81 lines (52 loc) · 3.74 KB

Automated performance modeling

For this topic, we're starting from Calotoiu, Hoefler, Poke, and Wolf, Using Automated Performance Modeling to Find Scalability Bugs in Complex Codes, SC2013. As an alternative to the cross-validation used in the above paper, we're considering fitting performance models using l1-regularized regression. This repository will be used for model fitting using cvxopt, a high-level Python interface for convex optimization.

Examples

  • src/snes/examples/tutorials/ex48.c - 3D Hydrostatic Ice Flow Q_1 elements
  • src/ksp/ksp/examples/tutorials/ex49.c - 2D Elasticity Q_1 elements
  • HPGMG - 3D Poisson on deformed grid, Q_2 elements

Useful run-time options

  • -pc_mg_log - profiling information by level

Running on Janus

First log into a compilation node.

$ ssh [email protected]
<4-digit PIN><6-digit cryptokey code>      # password
$ ssh janus-compile4                       # preferred compilation environment

Now load the modules necessary to submit jobs.

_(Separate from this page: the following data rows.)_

-- ==== Sys2Proof/Tests/Slice0.lean ====
section
/-! SUPPORT. The model's own tests: ill-formed terms are refused; every constructor's word, written out from the spec's encoding
tables, decodes to it; small steps whose results are the vectors of spec/95_test_vectors.md; and for every statement with
hypotheses a state that meets them. -/

namespace Sys2Proof.Tests

-- one theorem after the other: each kernel evaluation takes a thread of its own
set_option Elab.async false

open Sys2Proof Sys2Proof.Machine

/-! ### Well-formedness: one ill-formed term for each check, at both ends of its range -/

theorem test_wf_refuses_ascii_operands : Instr.wf (.dmAscii 0) = false ∧ Instr.wf (.dmAscii 129) = false := by decide

theorem test_wf_refuses_digits_operands : Instr.wf (.dmDigits 129) = false ∧ Instr.wf (.dmDigits 230) = false := by decide

theorem test_wf_refuses_illegal_codeword_operands :
    Instr.wf (.dmIll 241) = false ∧ Instr.wf (.dmIll 254) = false ∧ Instr.wf (.dmIll 0) = false := by decide

theorem test_wf_refuses_illegal_indicator_operands :
    Instr.wf (.qrIll 5) = false ∧ Instr.wf (.qrIll 7) = false ∧ Instr.wf (.qrIll 13) = false := by decide

theorem test_wf_accepts_the_ends :
    Instr.wf (.dmAscii 1) = true ∧ Instr.wf (.dmAscii 128) = true ∧ Instr.wf (.dmDigits 130) = true
      ∧ Instr.wf (.dmDigits 229) = true ∧ Instr.wf (.dmIll 242) = true ∧ Instr.wf (.dmIll 253) = true
      ∧ Instr.wf (.dmIll 255) = true ∧ Instr.wf (.qrIll 6) = true ∧ Instr.wf (.qrIll 15) = true := by decide

/-! ### Decoding: words written out from 30_encoding.md rule R122, R132, R150 -/

theorem test_decode_commands :
    decodeCommand 0b00000000000000000000000000000000 = .ok .nop
      ∧ decodeCommand 0b00000000000000000000000000010000 = .ok .encDm
      ∧ decodeCommand 0b00000000000000000000000000010001 = .ok .encQr
      ∧ decodeCommand 0b00000000000000000000000000100000 = .ok .mapDm
      ∧ decodeCommand 0b00000000000000000000000000100001 = .ok .mapQr
      ∧ decodeCommand 0b00000000000000000000000000110000 = .ok .parDm
      ∧ decodeCommand 0b00000000000000000000000001000000 = .ok .decDm
      ∧ decodeCommand 0b00000000000000000000000001000001 = .ok .decQr
      ∧ decodeCommand 0b00000000000000000000000001010000 = .ok .fmtEnc
      ∧ decodeCommand 0b00000000000000000000000001010001 = .ok .fmtDec
      ∧ decodeCommand 0b00000000000000000000000001010010 = .ok .verEnc
      ∧ decodeCommand 0b00000000000000000000000001010011 = .ok .verDec
      ∧ decodeCommand 0b00000000000000000000000001010100 = .ok .pen := by decide

theorem test_decode_par_qr_options :
    decodeCommand 0b00000000000000000000000000110001 = .ok (.parQr false false)
      ∧ decodeCommand 0b00000000000000000000000100110001 = .ok (.parQr true false)
      ∧ decodeCommand 0b00000000000000000000001000110001 = .ok (.parQr false true)
      ∧ decodeCommand 0b00000000000000000000001100110001 = .ok (.parQr true true) := by decide

/-- The words of vectors C-2 to C-6, and the top bit. -/
theorem test_decode_refuses_by_name :
    decodeCommand 0x00000099 = .error .unknownOpcode ∧ decodeCommand 0x00000130 = .error .optionBits
      ∧ decodeCommand 0x00000110 = .error .optionBits ∧ decodeCommand 0x00010000 = .error .reservedBits
      ∧ decodeCommand 0x00000431 = .error .reservedBits ∧ decodeCommand 0x80000031 = .error .reservedBits := by decide

theorem test_decode_codewords :
    decodeCodeword 0 = .dmIll0 ∧ decodeCodeword 1 = .dmAscii 1 ∧ decodeCodeword 128 = .dmAscii 128
      ∧ decodeCodeword 129 = .dmPad ∧ decodeCodeword 130 = .dmDigits 130 ∧ decodeCodeword 229 = .dmDigits 229
      ∧ decodeCodeword 230 = .dmLatchC40 ∧ decodeCodeword 231 = .dmLatchB256 ∧ decodeCodeword 232 = .dmFnc1
      ∧ decodeCodeword 233 = .dmSa ∧ decodeCodeword 234 = .dmRp ∧ decodeCodeword 235 = .dmUpshift
      ∧ decodeCodeword 236 = .dmMacro05 ∧ decodeCodeword 237 = .dmMacro06 ∧ decodeCodeword 238 = .dmLatchX12
      ∧ decodeCodeword 239 = .dmLatchText ∧ decodeCodeword 240 = .dmLatchEdf ∧ decodeCodeword 241 = .dmEci
      ∧ decodeCodeword 242 = .dmIll 242 ∧ decodeCodeword 253 = .dmIll 253 ∧ decodeCodeword 254 = .dmUnlatch
      ∧ decodeCodeword 255 = .dmIll 255 := by decide

theorem test_decode_indicators :
    decodeIndicator 0b0000 = .qrTerm ∧ decodeIndicator 0b0001 = .qrNum ∧ decodeIndicator 0b0010 = .qrAlnum
      ∧ decodeIndicator 0b0011 = .qrSa ∧ decodeIndicator 0b0100 = .qrByte ∧ decodeIndicator 0b0101 = .qrFnc1First
      ∧ decodeIndicator 0b0110 = .qrIll 6 ∧ decodeIndicator 0b0111 = .qrEci ∧ decodeIndicator 0b1000 = .qrKanji
      ∧ decodeIndicator 0b1001 = .qrFnc1Second ∧ decodeIndicator 0b1010 = .qrIll 10 ∧ decodeIndicator 0b1011 = .qrIll 11
      ∧ decodeIndicator 0b1100 = .qrIll 12 ∧ decodeIndicator 0b1101 = .qrHanzi ∧ decodeIndicator 0b1110 = .qrIll 14
      ∧ decodeIndicator 0b1111 = .qrIll 15 := by decide

theorem test_decode_table_words :
    decodeTableWord 32 0x331 = some (.parQr true true) ∧ decodeTableWord 8 230 = some .dmLatchC40
      ∧ decodeTableWord 4 13 = some .qrHanzi ∧ decodeTableWord 32 0x99 = none ∧ decodeTableWord 24 0 = none := by decide

/-! ### States for the tests -/

/-- Code units or codewords. -/
def bytes (xs : List Nat) : List Byte := xs.map (BitVec.ofNat 8)

/-- The reset state with a text. -/
def withText (xs : List Nat) : State :=
  { State.reset with
    mem := { State.reset.mem with txt := Buf.ofList 0 (bytes xs) }
    regs := { State.reset.regs with txtLen := BitVec.ofNat 16 xs.length } }

/-- The reset state with codewords in CW. -/
def withCodewords (xs : List Nat) : State :=
  { State.reset with
    mem := { State.reset.mem with cw := Buf.ofList 1 (bytes xs) }
    regs := { State.reset.regs with cwLen := BitVec.ofNat 16 xs.length } }

/-- `s` with other registers. -/
def setRegs (s : State) (f : Regs → Regs) : State := { s with regs := f s.regs }

/-- The reset state with a grid given row by row, column 0 the least significant bit. -/
def withGrid (h w : Nat) (rows : List Nat) : State :=
  { State.reset with
    mem := { State.reset.mem with
      grid := Buf.ofGrid 2 h w (gridOf h w (fun r c => ((rows[r]?).getD 0).testBit c)) }
    regs := { State.reset.regs with gridH := BitVec.ofNat 8 h, gridW := BitVec.ofNat 8 w } }

/-- A running decoder whose stream is `xs`, at the bit `bp`. -/
def inStream (p : Phase) (bp : Nat) (xs : List Nat) : State :=
  { withCodewords xs with work := { Work.reset with bp := bp }, phase := p }

/-- The instruction answers a next state that passes the check. -/
def ran (i : Instr) (s : State) (p : State → Bool) : Bool :=
  match exec i s with
  | .next t => p t
  | .fault _ => false
  | .refused _ => false

/-- The command completed. -/
def done (t : State) : Bool :=
  decide (t.phase = .idle) && t.regs.status.done && !t.regs.status.error && decide (t.regs.err = ⟨0, 0, 0⟩)

/-- The command ended with this ERR word. -/
def failed (e : Word) (t : State) : Bool :=
  decide (t.phase = .idle) && t.regs.status.done && t.regs.status.error && decide (t.regs.err.word = e)

/-- What OUT holds. -/
def outText (t : State) : List Nat := (t.mem.out.take t.regs.outLen.toNat).map BitVec.toNat

/-- What a grid's row holds, column 0 the least significant bit. -/
def rowNat (t : State) (r w : Nat) : Nat := (List.range w).foldr (fun c acc => 2 * acc + flagNat (t.cell r c)) 0

/-- The symbol of program P2, row by row. -/
def symbolP2 : List Nat :=
  [2082943, 1069889, 1530461, 1531741, 1526621, 1069633, 2086271, 6912, 750458, 979133, 51412]
  ++ [203309, 2062331, 168192, 1992319, 1910081, 1854301, 335197, 1589853, 845633, 526975]

/-- Its transpose. -/
def symbolP2t : List Nat :=
  [2087551, 1069377, 1527389, 1530717, 1529693, 1071937, 2086271, 5632, 766426, 1923518, 708680]
  ++ [1248413, 146414, 578304, 874367, 534081, 170333, 31581, 774749, 1954625, 381055]

/-- The symbol of program P1, row by row. -/
def symbolP1 : List Nat := [341, 723, 131, 739, 67, 961, 55, 623, 185, 1023]

/-- The codewords of vector M-2. -/
def codewordsM2 : List Nat :=
  [32, 91, 11, 120, 209, 114, 220, 77, 67, 64, 236, 17, 236]
  ++ [168, 72, 22, 82, 217, 54, 156, 0, 46, 15, 180, 122, 16]

/-! ### The encoders (vectors E-1 to E-26, Q-1 to Q-11) -/

/-- Vector E-1. -/
theorem test_enc_dm_digits :
    ran .encDm (withText [49, 50, 51, 52, 53, 54])
      (fun t => done t && decide (t.codewords = [142, 164, 186]) && decide (t.regs.sym = 0)
        && decide (t.regs.resMode = 0)) = true := by decide +kernel

/-- Vector E-21. -/
theorem test_enc_dm_text :
    ran .encDm (withText [72, 101, 108, 108, 111, 32, 87, 111, 114, 108, 100])
      (fun t => done t && decide (t.codewords = [73, 239, 116, 130, 175, 123, 148, 64, 254, 109, 101, 129]) && decide (t.regs.sym = 5)
        && decide (t.regs.resMode = 0)) = true := by decide +kernel

/-- Vector Q-1. -/
theorem test_enc_qr_alphanumeric :
    ran .encQr (setRegs (withText [72, 69, 76, 76, 79, 32, 87, 79, 82, 76, 68]) (fun r => { r with cfgQr := ⟨2, 0, true, false⟩ }))
      (fun t => done t && decide (t.codewords = [32, 91, 11, 120, 209, 114, 220, 77, 67, 64, 236, 17, 236]) && decide (t.regs.ver = 1)
        && decide (t.regs.resMode = 2)) = true := by decide +kernel

/-- Vector Q-2. -/
theorem test_enc_qr_numeric :
    ran .encQr (setRegs (withText [48, 49, 50, 51, 52, 53, 54, 55]) (fun r => { r with cfgQr := ⟨1, 0, true, false⟩ }))
      (fun t => done t && decide (t.codewords = [16, 32, 12, 86, 97, 128, 236, 17, 236, 17, 236, 17, 236, 17, 236, 17]) && decide (t.regs.ver = 1)
        && decide (t.regs.resMode = 1)) = true := by decide +kernel

/-! ### The mapper and the parser (vectors M-1 to M-6, R-1 to R-13) -/

/-- Vector M-1. -/
theorem test_map_dm :
    ran .mapDm (withCodewords [142, 164, 186, 114, 25, 5, 88, 102])
      (fun t => done t && decide (t.regs.gridH = 10) && decide ((List.range 10).map (fun r => rowNat t r 10) = symbolP1)) = true := by decide +kernel

/-- Vector M-3. -/
theorem test_map_dm_counts_codewords :
    ran .mapDm (withCodewords [1, 2, 3]) (failed 0x00000005) = true := by decide +kernel

/-- Vector M-5. -/
theorem test_map_qr :
    ran .mapQr (setRegs (withCodewords codewordsM2) (fun r => { r with ver := 1, cfgQr := ⟨2, 6, false, false⟩ }))
      (fun t => done t && decide (t.regs.resPen = 314) && decide (t.regs.resMask = 6)
        && decide ((List.range 21).map (fun r => rowNat t r 21) = symbolP2)) = true := by decide +kernel

/-- Vector M-7. -/
theorem test_map_qr_checks_the_count :
    ran .mapQr (setRegs (withCodewords codewordsM2) (fun r => { r with ver := 41 })) (failed 0x00000005) = true := by decide +kernel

$ module load slurm gcc/gcc-4.9.2
$ export PETSC_DIR=/home/jeka2967/petsc PETSC_ARCH=ompi-gcc49-optg

Do not load an openmpi module (they don't have a module for Open MPI 1.8.4 even thought it has been build; version 1.8.3 and earlier have buggy attribute caching). Instead, we'll just use the full path to the proper installation. See ${PETSC_DIR}/${PETSC_ARCH}/lib/petsc-conf/reconfigure*.py for the arguments I used to build PETSc.

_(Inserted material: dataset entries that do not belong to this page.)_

-- ==== Sys2Proof/Decode.lean ====
section
/-!
DEFINITION. The commands that words spell. No row of the table has bits: the steps of the part are events at its pins,
lanes and links and the arrivals of its messages, and none of them is an encoded word (log entry 1). The one encoding the
manual gives, that of a request in a frame, is in Machine/Requests.lean and Machine/Layout.lean.
-/

namespace Sys2Proof

/-- The command that a word spells by the table's bits: none, since the table gives no row any bits. -/
def decodeTableWord (_nbits _w : Nat) : Option Instr := none

end Sys2Proof
end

Jobs are submitted using SLURM. See RC Submitting MPI Jobs for generic instructions. As an example, I'm using the following script runex48.sh

#!/bin/sh

#SBATCH --qos=janus
#SBATCH -N 16
#SBATCH --ntasks-per-node=12
#SBATCH --time=00:05:00

export PATH=/curc/tools/x_86_64/rh6/openmpi/1.8.4/gcc/4.9.2/bin:${PATH}
mpiexec ./ex48 -M 24 -P 32 -snes_max_linear_solve_fail 50 -ksp_type cg -pc_type jacobi -ksp_max_it 3 -snes_converged_reason -snes_monitor -log_summary
mpiexec ./ex48 -M 24 -P 32 -snes_max_linear_solve_fail 50 -ksp_type cg -pc_type jacobi -ksp_max_it 3 -snes_converged_reason -snes_monitor -log_summary -matstash_bts

and submitting it with

$ qsub runex48.sh

Model-Specific Registers

Model-Specific Registers can be used to change hardware characteristics including prefetch policy. The cryptic register names (like 0x1a0) are described in Intel's volume 3C: Systems Programming Guide. These registers can be manipulated on Linux using rdmsr and wrmsr from msr-tools. For example,

# rdmsr -p 1 0x1a0
1364970489

and flipping bit 9 (counting from 0 on the right) disables a type of hardware prefetch, so

# wrmsr -p 1 0x1a0 0x1364970689

turns off prefetch and

# wrmsr -p 1 0x1a0 0x1364970489

turns it back on again.

The cache-interfere program

The cache-interfere program in this repository can be used to occupy some part of cache by repeatedly touching lines. Compile with

make CC=gcc CFLAGS='-std=c99 -O2 -Wall -Wextra' cache-interfere

It works by forking and executing your application from the child while spinning in the parent.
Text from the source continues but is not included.